Work to be completed →
Could you set down exactly the lines of the data below, starting at the one that holds "def execAckFrame (n" and ending at the one that holds "none => s) else s)", both included, and only those?

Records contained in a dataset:
———
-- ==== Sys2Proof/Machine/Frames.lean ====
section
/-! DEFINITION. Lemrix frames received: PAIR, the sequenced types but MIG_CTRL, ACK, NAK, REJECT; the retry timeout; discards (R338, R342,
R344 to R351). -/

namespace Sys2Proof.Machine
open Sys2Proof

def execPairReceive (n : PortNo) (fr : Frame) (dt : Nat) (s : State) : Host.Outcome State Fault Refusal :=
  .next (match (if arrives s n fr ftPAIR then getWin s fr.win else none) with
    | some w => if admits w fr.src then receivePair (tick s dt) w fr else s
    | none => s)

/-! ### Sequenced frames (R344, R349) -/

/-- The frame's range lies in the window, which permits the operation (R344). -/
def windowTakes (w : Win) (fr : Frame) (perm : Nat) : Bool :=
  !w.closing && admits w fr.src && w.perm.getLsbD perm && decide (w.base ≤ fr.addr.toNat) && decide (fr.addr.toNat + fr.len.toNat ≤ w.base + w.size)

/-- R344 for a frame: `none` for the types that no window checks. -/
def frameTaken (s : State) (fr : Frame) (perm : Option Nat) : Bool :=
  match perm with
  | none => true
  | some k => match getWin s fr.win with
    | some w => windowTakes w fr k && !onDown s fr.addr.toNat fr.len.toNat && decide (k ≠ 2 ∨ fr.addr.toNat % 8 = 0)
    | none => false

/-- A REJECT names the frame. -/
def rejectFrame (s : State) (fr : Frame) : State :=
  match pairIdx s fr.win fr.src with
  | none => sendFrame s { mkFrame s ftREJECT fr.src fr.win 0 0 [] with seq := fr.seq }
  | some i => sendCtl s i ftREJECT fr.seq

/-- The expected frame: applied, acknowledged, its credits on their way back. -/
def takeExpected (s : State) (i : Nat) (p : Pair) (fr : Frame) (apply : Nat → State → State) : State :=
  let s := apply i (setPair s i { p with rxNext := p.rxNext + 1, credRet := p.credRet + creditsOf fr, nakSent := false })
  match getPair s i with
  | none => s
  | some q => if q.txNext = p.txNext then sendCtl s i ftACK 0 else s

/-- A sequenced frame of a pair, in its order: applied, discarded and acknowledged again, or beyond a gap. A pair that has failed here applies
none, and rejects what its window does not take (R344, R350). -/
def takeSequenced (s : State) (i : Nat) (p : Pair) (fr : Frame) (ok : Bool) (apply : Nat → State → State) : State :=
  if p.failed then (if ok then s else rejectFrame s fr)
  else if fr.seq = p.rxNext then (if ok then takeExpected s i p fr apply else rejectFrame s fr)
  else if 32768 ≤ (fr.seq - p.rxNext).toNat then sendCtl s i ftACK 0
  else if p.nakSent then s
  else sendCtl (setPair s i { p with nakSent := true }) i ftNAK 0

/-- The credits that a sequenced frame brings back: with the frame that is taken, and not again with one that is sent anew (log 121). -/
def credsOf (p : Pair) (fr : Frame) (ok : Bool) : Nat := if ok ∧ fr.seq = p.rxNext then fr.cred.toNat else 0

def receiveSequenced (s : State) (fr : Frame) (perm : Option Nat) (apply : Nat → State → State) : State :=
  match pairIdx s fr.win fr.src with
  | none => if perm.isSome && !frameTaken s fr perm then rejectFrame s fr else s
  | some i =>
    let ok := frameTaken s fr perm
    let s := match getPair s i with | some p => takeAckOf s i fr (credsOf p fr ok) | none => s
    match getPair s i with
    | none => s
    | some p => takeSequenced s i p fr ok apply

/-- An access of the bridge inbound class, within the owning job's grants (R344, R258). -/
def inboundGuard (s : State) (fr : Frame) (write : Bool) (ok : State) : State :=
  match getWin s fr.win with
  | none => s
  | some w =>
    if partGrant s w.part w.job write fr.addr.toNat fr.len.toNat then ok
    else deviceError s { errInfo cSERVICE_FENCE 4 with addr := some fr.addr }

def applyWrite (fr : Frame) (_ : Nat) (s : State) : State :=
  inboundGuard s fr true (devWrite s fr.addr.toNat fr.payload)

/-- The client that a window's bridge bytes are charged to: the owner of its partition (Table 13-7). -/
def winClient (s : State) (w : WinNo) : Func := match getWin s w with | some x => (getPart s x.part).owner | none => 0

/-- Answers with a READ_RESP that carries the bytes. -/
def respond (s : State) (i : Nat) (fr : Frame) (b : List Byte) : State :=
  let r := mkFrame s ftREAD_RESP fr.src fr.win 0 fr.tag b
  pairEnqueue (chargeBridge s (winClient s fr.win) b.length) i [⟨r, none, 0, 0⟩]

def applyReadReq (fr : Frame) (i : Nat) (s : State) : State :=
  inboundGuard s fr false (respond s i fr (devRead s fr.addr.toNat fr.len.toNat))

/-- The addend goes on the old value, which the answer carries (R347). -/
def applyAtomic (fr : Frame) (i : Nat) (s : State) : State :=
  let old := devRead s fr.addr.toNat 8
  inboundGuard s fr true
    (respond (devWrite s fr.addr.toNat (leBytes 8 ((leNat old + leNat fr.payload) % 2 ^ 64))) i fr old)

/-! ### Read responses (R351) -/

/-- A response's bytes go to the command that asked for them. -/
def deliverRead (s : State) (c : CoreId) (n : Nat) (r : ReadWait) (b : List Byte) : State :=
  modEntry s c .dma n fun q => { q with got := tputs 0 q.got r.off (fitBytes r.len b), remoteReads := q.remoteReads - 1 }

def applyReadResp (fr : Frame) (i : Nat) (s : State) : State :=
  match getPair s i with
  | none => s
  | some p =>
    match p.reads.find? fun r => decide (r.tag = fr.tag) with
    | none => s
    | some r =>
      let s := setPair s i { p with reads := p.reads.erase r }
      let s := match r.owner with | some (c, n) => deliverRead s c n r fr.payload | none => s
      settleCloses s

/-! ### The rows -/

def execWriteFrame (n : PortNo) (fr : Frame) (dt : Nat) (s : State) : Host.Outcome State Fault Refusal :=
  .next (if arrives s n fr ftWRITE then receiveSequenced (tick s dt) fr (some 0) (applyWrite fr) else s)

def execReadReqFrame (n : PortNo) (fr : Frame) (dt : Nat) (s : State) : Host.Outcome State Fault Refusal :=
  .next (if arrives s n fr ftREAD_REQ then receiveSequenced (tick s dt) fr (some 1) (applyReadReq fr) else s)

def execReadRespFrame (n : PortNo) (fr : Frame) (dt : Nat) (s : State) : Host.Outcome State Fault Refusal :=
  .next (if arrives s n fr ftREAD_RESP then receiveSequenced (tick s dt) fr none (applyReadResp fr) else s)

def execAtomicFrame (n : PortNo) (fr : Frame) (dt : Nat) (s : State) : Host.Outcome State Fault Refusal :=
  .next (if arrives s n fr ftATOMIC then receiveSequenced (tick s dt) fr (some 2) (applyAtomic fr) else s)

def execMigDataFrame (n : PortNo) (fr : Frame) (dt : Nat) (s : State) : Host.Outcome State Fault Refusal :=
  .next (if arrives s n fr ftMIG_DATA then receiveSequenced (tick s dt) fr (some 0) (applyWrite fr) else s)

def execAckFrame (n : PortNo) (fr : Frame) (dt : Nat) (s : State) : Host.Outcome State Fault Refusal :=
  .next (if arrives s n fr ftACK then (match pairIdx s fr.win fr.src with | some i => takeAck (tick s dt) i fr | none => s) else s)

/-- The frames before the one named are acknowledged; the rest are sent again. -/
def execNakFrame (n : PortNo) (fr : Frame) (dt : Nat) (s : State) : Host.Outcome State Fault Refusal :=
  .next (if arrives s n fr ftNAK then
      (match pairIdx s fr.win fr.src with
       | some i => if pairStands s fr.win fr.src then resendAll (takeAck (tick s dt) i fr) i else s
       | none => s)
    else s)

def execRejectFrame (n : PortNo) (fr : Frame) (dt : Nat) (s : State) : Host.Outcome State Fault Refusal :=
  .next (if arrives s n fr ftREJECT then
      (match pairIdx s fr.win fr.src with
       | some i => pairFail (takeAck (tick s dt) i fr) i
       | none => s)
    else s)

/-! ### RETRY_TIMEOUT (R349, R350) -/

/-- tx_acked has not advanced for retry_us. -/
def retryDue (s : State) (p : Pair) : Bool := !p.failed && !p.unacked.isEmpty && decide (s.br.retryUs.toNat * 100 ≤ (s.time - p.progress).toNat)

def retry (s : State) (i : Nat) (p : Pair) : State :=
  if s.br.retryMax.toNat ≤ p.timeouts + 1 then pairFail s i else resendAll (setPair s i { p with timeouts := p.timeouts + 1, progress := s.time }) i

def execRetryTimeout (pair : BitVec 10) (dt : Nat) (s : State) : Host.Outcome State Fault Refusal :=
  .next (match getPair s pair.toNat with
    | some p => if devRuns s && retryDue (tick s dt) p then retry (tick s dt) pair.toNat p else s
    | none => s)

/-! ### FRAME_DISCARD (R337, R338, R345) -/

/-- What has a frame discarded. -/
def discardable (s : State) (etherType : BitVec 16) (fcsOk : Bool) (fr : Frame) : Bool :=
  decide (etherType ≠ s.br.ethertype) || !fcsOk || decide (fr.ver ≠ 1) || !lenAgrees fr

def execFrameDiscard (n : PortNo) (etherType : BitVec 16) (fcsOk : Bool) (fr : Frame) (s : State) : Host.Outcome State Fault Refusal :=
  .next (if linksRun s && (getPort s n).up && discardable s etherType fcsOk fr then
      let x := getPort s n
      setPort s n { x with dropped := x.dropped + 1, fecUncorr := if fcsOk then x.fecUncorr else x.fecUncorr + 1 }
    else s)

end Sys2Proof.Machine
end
———
Exercise answer →
def execAckFrame (n : PortNo) (fr : Frame) (dt : Nat) (s : State) : Host.Outcome State Fault Refusal :=
  .next (if arrives s n fr ftACK then (match pairIdx s fr.win fr.src with | some i => takeAck (tick s dt) i fr | none => s) else s)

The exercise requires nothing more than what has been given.